Released on September 24th, Stevens’ new album, A Beginner’s Mind – made in collaboration with label-mate and personal friend Angelo de Augustine – however, sees a return to the lusciously arranged indie-folk he first made his mark with. A warmth truly pervades every corner of A Beginner’s Mind, as Stevens and de Augustine, strip-back the most grandeur aspects of early albums, namely Illinois and Michigan, both conceptually and musically. U.S. state history is replaced with the influence of film; the two artists watched movies every day while making the album in up state New York. On first listen, this may not be evident – with the exceptions of plainly-stated references in song titles, such as Back to Oz. Stevens and de Augustine take snapshots of moments, emotions and themes within each film from which sprawling, empathetic visions are born. What the album is not, therefore, is a collection of detached soundtrack tracks; it is, rather, accessible without much thought of the subtextual influences, and is better for this. 
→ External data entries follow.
/-- A frame leaves by an output; one that crosses is routed at the other die. -/
def Slotting.take (a : Slotting) (d : FabId) (o : Out) (f : Frame) : Slotting :=
  { a with
    st := match o with
      | .port k => a.st.modPort k (·.send (a.st.fab d).starve f)
      | .cross r =>
        let g := a.st.carryFrame (fabDie d) (a.paths.getD r.val []) f
        g.2.modFab (otherFab d) (fun x => { x with arrivals := x.arrivals ++ [(o.num, g.1)] })
    free := a.free.filter (· != o), used := setBit a.used o.num true }

/-- The first free cross output. -/
def Slotting.cross (a : Slotting) : Option Out := a.free.find? (fun o => decide (12 ≤ o.num))

/-- The free ports among some. -/
def Slotting.among (a : Slotting) (l : List PortId) : List Out := (l.map Out.port).filter (a.free.contains ·)

/-- Whether a die serves an endpoint. -/
def serves (d : FabId) (ep : BitVec 3) : Bool :=
  if d = 0 then ep == 0 || ep == 2 || ep == 4 else ep == 1 || ep == 3 || ep == 5 || ep == 6

/-- Whether a stream of a class uses credits (R364). -/
def usesCredits (cls : Nat) : Bool := cls == 1 || cls == 3 || cls == 4

/-- A stream frame reaches its context (R353, R354): an earlier frame is a duplicate; SOS sets the expected SEQ. -/
def Stream.accept (x : Stream) (f : Frame) : Stream × Bool :=
  let y := if frSos f then
      { x with expected := some (frSeq f), held := x.held.filter (fun g => notLater (frSeq f) (frSeq g)) }
    else x
  match y.expected with
  | some e =>
    if !(notLater e (frSeq f)) || y.held.any (fun g => frSeq g == frSeq f) then (y, true)
    else ({ y with held := y.held ++ [f] }, false)
  | none => if y.held.any (fun g => frSeq g == frSeq f) then (y, true) else ({ y with held := y.held ++ [f] }, false)

/-- A context with nothing received yet. -/
def Stream.fresh (f : Frame) : Stream :=
  { cls := BitVec.ofNat 4 (frCls f), chan := frChan f, src := frSrc f, sep := frSep f, dep := frDep f, expected := none,
    held := [], unreported := 0, lastTaken := 0, status := 0 }

/-- A frame ejects at a die (R354, R362, R366): returned frames, CREDIT and MNT at once, others to their stream. -/
def State.eject (s : State) (d : FabId) (f : Frame) : State :=
  if frStatus f = 1 ∨ (frCls f = 2 ∧ frKind f = 1) then s.modFab d (fun x => { x with delivered := x.delivered ++ [f] })
  else if frCls f = 5 then { s with mgmt := { s.mgmt with mntIn := s.mgmt.mntIn ++ [f] } }
  else
    s.modFab d (fun x =>
      let l := if x.streams.any (fun y => y.of f) then x.streams else x.streams ++ [Stream.fresh f]
      let dup := l.any (fun y => y.of f && (y.accept f).2)
      { x with streams := l.map (fun y => if y.of f then (y.accept f).1 else y), dup := if dup then x.dup + 1 else x.dup })

/-- A discarded frame is counted and recorded (R357, R361). -/
def State.fabEvent (s : State) (d : FabId) (code : Byte) : State := s.sysEvent (fabDie d) code .event 0x08

/-- Whether a frame for an endpoint of a fabric die reaches it: one for a compute die over its interposer join or through
the column partner (R335). -/
def State.delivers (s : State) (d : FabId) (f : Frame) : Bool :=
  if h : (frDep f).toNat < 4 then (s.deliverPath (fabDie d) ⟨(frDep f).toNat, by omega⟩).isSome else true

/-- The steps of R357 that find a frame an output, with its escalation; none where none is free. -/
def Slotting.output (a : Slotting) (d : FabId) (esc : Bool) (f : Frame) : Option Slotting :=
  let s := a.st
  let t := s.rslot (frEpoch f)
  match (s.fab d).pick (a.among (s.productivePorts d t (frDst f))) with
  | some k => some (a.take d k f)
  | none =>
    let near := if bit t.cfg 31 && !(bit f.header 9) && !esc then
        (s.fab d).pick (a.among ((portsOf d).filter (s.usable t ·))) else none
    match near with
    | some k => some (a.take d k ⟨setBit f.header 9 true, f.payload⟩)
    | none =>
      match if (s.productivePorts (otherFab d) t (frDst f)).isEmpty then none else a.cross with
      | some o => some (a.take d o f)
      | none =>
        ((s.fab d).pick a.free).map (fun o =>
          ({ a with st := s.modFab d (fun x => { x with deflect := x.deflect + 1 }) }).take d o
            ⟨satAdd f.header 120 8 1, f.payload⟩)

/-- Route one frame of a slot (R357, R358). -/
def Slotting.route (a : Slotting) (d : FabId) (c : Cand) : Slotting :=
  let s := a.st
  let f := c.frame
  let esc := decide (s.route.escAge ≤ s.age f)
  let here := frDst f == s.nodeId
  let done := fun (b : Slotting) => { b with esc := b.esc || esc }
  let held := { a with st := s.modFab d (fun x => { x with
    hold := x.hold ++ [f], holdIn := if c.input = 8 then x.holdIn else x.holdIn + 1 }) }
  if s.route.ageMax ≤ s.age f then
    { a with st := (s.modFab d (fun x => { x with expired := x.expired + 1 })).fabEvent d 0x21 }
  else if here && serves d (frDep f) then
    if s.delivers d f then done { a with st := s.eject d f } else held
  else
    match if here then a.cross else none with
    | some o => done (a.take d o f)
    | none =>
      if (s.rslot (frEpoch f)).state = .retired then
        { a with st := (s.modFab d (fun x => { x with stale := x.stale + 1 })).fabEvent d 0x22 }
      else
        match a.output d esc f with
        | some b => done b
        | none => held

/-- Offer a free productive output to a frame (R359); none where there is none. -/
def Slotting.offer (a : Slotting) (d : FabId) (f : Frame) : Option Slotting :=
  let s := a.st
  let t := s.rslot (frEpoch f)
  match (s.fab d).pick (a.among (s.productivePorts d t (frDst f))) with
  | some k => some (a.take d k f)
  | none =>
    if (s.productivePorts (otherFab d) t (frDst f)).isEmpty = false ∨ frDst f = s.nodeId then
      a.cross.map (fun o => a.take d o f)
    else none

/-- A replay re-entry (R345, R357, R370): one too old or of a RETIRED slot is discarded, one at its destination ejects,
the others are offered the outputs still free in order, and one without output waits. -/
def Slotting.reenter (a : Slotting) (d : FabId) (f : Frame) : Slotting :=
  let s := a.st
  let esc := decide (s.route.escAge ≤ s.age f)
  let done := fun (b : Slotting) => { b with esc := b.esc || esc }
  if s.route.ageMax ≤ s.age f then
    { a with st := (s.modFab d (fun x => { x with expired := x.expired + 1 })).fabEvent d 0x21 }
  else if frDst f == s.nodeId && serves d (frDep f) && s.delivers d f then done { a with st := s.eject d f }
  else if frDst f ≠ s.nodeId ∧ (s.rslot (frEpoch f)).state = .retired then
    { a with st := (s.modFab d (fun x => { x with stale := x.stale + 1 })).fabEvent d 0x22 }
  else
    match (if frDst f = s.nodeId then a.offer d f else a.output d esc f) with
    | some b => done b
    | none => { a with st := s.modFab d (fun x => { x with reentry := x.reentry ++ [f] }) }

/-- The key of a stream at its source. -/
def streamKey (f : Frame) : Nat :=
  (((frCls f * 16 + (frChan f).toNat) * 65536 + (frDst f).toNat) * 8 + (frSep f).toNat) * 8 + (frDep f).toNat

/-- The direction of the ports a ring has a frame of its engine leave by (R393). -/
def Fab.wayOf (x : Fab) (f : Frame) : Option Nat :=
  match x.slots.find? (fun z => streamKey z.frame == streamKey f && frSeq z.frame == frSeq f) with
  | some z => (match z.use with | .coll _ w => w | _ => none)
  | none => none

/-- Offer outputs to injections, oldest first (R359). A frame of a ring leaves by a port of its engine's own die that is
productive for it, and of the direction concerned where one is (R393); only a die without such ports has it cross. -/
def Slotting.inject (a : Slotting) (d : FabId) (f : Frame) : Slotting :=
  let ps := a.st.productivePorts d (a.st.rslot (frEpoch f)) (frDst f)
  match
    match (a.st.fab d).wayOf f with
    | some w =>
      let qs := ps.filter (fun k => facing k == w)
      if ps.isEmpty then a.offer d f
      else ((a.st.fab d).pick (a.among (if qs.isEmpty then ps else qs))).map (fun o => a.take d o f)
    | none => a.offer d f
  with
  | some b => b
  | none => { a with st := a.st.modFab d (fun x => { x with inject := x.inject ++ [f] }) }

/-- A slot of a port ends. Where it sent no frame of this slot it sends the next of a replay, nothing while a lane is
replaced, else an IDLE (R343 to R345); the closed slots of a port at 4 lanes carry nothing and do not count (R344). Its reservation ends with its busy interval, once the frames that entered the hold
store meanwhile have left (R358). -/
def State.portTick (s : State) (d : FabId) (used : Bool) (entered : List Frame) (k : PortId) : State :=
  let hold := (s.fab d).hold
  let words := s.timeWords k
  let starve := (s.fab d).starve
  let open_ := !((s.port k).narrow) || decide ((s.fab d).rotate % 2 = 0)
  s.modPort k (fun x =>
    let b := if open_ then x.busy - 1 else x.busy
    let y := if used then x
      else if !open_ then { x with sent := none }
      else if !x.resend.isEmpty then x.sendAgain starve
      else if x.busy ≠ 0 then { x with sent := none }
      else if x.up then x.sendIdle starve words
      else { x with sent := none }
    let waits := (y.waits ++ (if x.busy = 0 then [] else entered)).filter (hold.contains ·)
    { y with busy := b, waits := waits
             reserved := if b = 0 ∧ waits.isEmpty then (if x.narrow then 2 else 0) else x.reserved })

/-- ROUTER_SLOT (R357 to R360): the next slot of a fabric die. -/
def execRouterSlot (d : FabId) (s : State) : Res :=
  let x := s.fab d
  let pos := fun (k : Nat) => if k < 12 then (portsOf d).findIdx (fun p => p.val == k) else k - 6
  let cs := x.arrivals.map (fun p => (⟨pos p.1, p.2⟩ : Cand)) ++ x.hold.map (fun f => ⟨8, f⟩)
  let starve := s.starves d
  let s0 := s.modFab d (fun y => { y with arrivals := [], hold := [], starve := starve })
  let a0 : Slotting :=
    ⟨s0, s.crossPaths d, ((portsOf d).filter (s.outFree d ·)).map Out.port ++ s.crossOutputs d, 0, false⟩
  let a1 := (s.ordered d cs).foldl (fun a c => a.route d c) a0
  let back := (a1.st.fab d).reentry
  let a2 := back.foldl (fun a f => a.reenter d f)
    { a1 with st := a1.st.modFab d (fun y => { y with reentry := [] }) }
  let quiet := a2.esc || (a2.st.fab d).holdoff || !(a2.st.fab d).hold.isEmpty || !x.hold.isEmpty ||
    a2.st.route.active.isNone
  let q := (a2.st.fab d).inject
  let a3 := if quiet then a2
    else q.foldl (fun a f => a.inject d f) { a2 with st := a2.st.modFab d (fun y => { y with inject := [] }) }
  let entered := (a3.st.fab d).hold.filter (fun f => !(x.hold.contains f))
  let s4 := (portsOf d).foldl (fun t k => t.portTick d (bit a3.used k.val) entered k) a3.st
  let s5 := s4.modFab d (fun y => { y with history := (a3.used :: y.history).take 64, rotate := y.rotate + 1 })
  .next ((portsOf d).foldl State.laneLate s5)

/-- STARVE_HOLDOFF_END (R360). -/
def execStarveHoldoffEnd (d : FabId) (s : State) : Res := .next (s.modFab d (fun x => { x with holdoff := false }))

/-! ### Source slots (R364, R365) -/

/-- The fault code of a mover for a frame status (R352, Table 7-9). -/
def moverCode (st : BitVec 4) : Byte :=
  match st.toNat with
  | 1 => 0x09 | 2 => 0x07 | 3 => 0x03 | 4 => 0x08 | _ => 0x0A

/-- The remote address of a piece of a transfer. -/
def State.pieceAddr (s : State) (c : CellId) (i : Fin 8) (k : Nat) : Word64 :=
  match s.xfer c i with
  | none => 0
  | some r =>
    let sd := r.ins.sides s c k
    if sd.1.isRemote then sd.1.address else sd.2.address

/-- A frame's use ends with a status other than OK. -/
def State.useFails (s : State) (u : FrameUse) (st : BitVec 4) : State :=
  match u with
  | .mover c i k _ => (s.dmFail c i (moverCode st) (s.pieceAddr c i k)).dmReturned c i
  | .coll i _ => if st = 1 then s.collDeadEnd i.val else s
  | .twin p m => if st = 1 then s.twinAbsent p else if st = 5 then s else s.twinRefused p m
  | .restore p _ => if st = 1 then s.twinAbsent p else s.restoreEnd p 2 0
  | .sheet p _ => if (s.sheet p).asked then s.sheetFail p 4 else s
  | _ => s

/-- A write of a transfer is consumed at its destination. -/
def State.useDone (s : State) (u : FrameUse) : State :=
  match u with
  | .mover c i _ n => (s.dmMoved c i n).dmReturned c i
  | _ => s

/-- Give a grant one credit back. -/
def Fab.creditBack (x : Fab) (g : Option (Fin 4096)) : Fab :=
  match g with
  | none => x
  | some i =>
    let w := Sparse.get 0 x.grantTx i.val
    { x with grantTx := Sparse.set 0 x.grantTx i.val (setFld w 0 16 (fld w 0 16 + 1)) }

/-- Release a slot: its credit returns if it has not already, a REQ's reply entry is free. -/
def Fab.release (x : Fab) (z : SrcSlot) : Fab :=
  let y := if z.waitRsp then x else x.creditBack z.grant
  { y with slots := y.slots.erase z, rspUsed := if frCls z.frame = 1 then y.rspUsed - 1 else y.rspUsed }

/-- The grant a frame leaves under: one in force for its class, endpoints and node as it enters the injection queue
(R363). -/
def State.grantOf (s : State) (d : FabId) (o : OutFrame) : Option (Fin 4096) :=
  match o.grant, o.node with
  | some _, some n => (s.fab d).txGrant (frCls o.frame) (frSep o.frame) (frDep o.frame) n
  | _, _ => none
The duality of these songs, and a listener’s understanding of the songs, therefore, raises the album beyond that of mediocrity

In the instance of the track Cimmerian Shade, Stevens and de Augustine take on the voice of Buffalo Bill from the film The Silence of the Lambs. They sing, ‘fix it all, Jonathan Demme’ over gently plucked guitar, bell and string arrangements, begging the director to make the audience love him and for him to love himself, reaching out of his ‘prison of shame’. The controversial portrayal of Bill’s gender identity and artistic integrity are explored here by the two songwriters. Yet, when removed from the overarching concept of the film, wider commentary on identity and comfort within one’s skin, over which one has limited control, remains apparent. The duality of these songs, and a listener’s understanding of the songs, therefore, raises the album beyond that of mediocrity. 

While the majority of the album consists of mellow acoustic-driven instrumentation, with occasional string embellishments, intermittent upbeat moments complete the album highlights. The groove of Back to Oz, complemented with a muddied electric guitar intro and solo on the bridge, elevates the sonic diversity that de Augustine and Stevens offer.

The two artists’ voices can also be understood well within the context of instrumentation. It is difficult to imagine two voices more complementary within the indie-folk genre; Stevens and de Augustine’s whispery falsettos become nearly indistinguishable in their upper range, creating haunting echoes in tracks such as Lady Macbeth In Chains, and contrasts the subtle but more apparent difference in tone in their lower ranges. The use of reverb furthers the embedding of their voices into the wider instrumental palette, like film characters within the three-minute cinematic moments they are portraying. 

After Stevens’ recent diversions into other genres and styles, the pure masterclass in songwriting found on A Beginner’s Mind is a timely reminder of the artist’s place as one of the most influential indie-folk artists of our time. It is also important to recognise that this project is as much de Augustine’s as Steven’s, cementing his place within the industry beside his collaborator.